Detects 13 high-risk human papillomavirus (HPV) genotypes

A polymerase chain reaction-based (PCR) qualitative test for the detection of 13 high-risk HPV genotypes most commonly associated with cervical pre-cancer.

Features and Benefits

96-microwell plate format
Targets and amplifies HPV DNA from 13 high-risk genotypes
Reproducible results minimizes repeat testing and provides definitive answers
No indeterminate zones¹
Requires a sample size of only 250 microliters, enabling adequate HPV diagnosis after completion of liquid cytology screening
Concurrent isolation and amplification of the ß-globin gene assesses cellular adequacy and inhibition for each specimen
Validated on common liquid based cytology media: PreservCyt® Solution and SurePath® Preservative Fluid

Intended Use

This test is a qualitative in vitro test for the detection of Human Papilloma Virus in clinical specimens.

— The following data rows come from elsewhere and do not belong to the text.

-- ==== Sys2Proof/Word.lean ====
section
/-! DEFINITION. The word types of the core: the widths of 00_scope.md R8 and of the instruction fields of
30_encoding.md R81. All values are unsigned (00_scope.md R11). -/

namespace Sys2Proof

/-- A byte of memory, a general register, a timer, the NN field. -/
abbrev Byte := BitVec 8

/-- An instruction word, PC, I, a stack slot. -/
abbrev Word := BitVec 16

/-- A register index (fields X and Y), a sprite height (field N), a key. -/
abbrev Nibble := BitVec 4

/-- The 12-bit address field NNN. -/
abbrev Addr := BitVec 12

end Sys2Proof
end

The test utilizes amplification of target DNA by the Polymerase Chain Reaction (PCR) and nucleic acid hybridization for the detection of high risk (HR) HPV DNA Genotypes 16, 18, 31, 33, 35, 39, 45, 51, 52, 56, 58, 59 and 68 in cervical cells collected in liquid media.

Not available in the United States

1. Pg 14, The AMPLICOR Human Papilloma Virus (HPV) test, Package Insert, Roche Molecular Diagnostics, Sept 2008.

More Information

For regulatory reasons we are not able to provide further details on our products on this website, but more information may be available from our regional sales representatives.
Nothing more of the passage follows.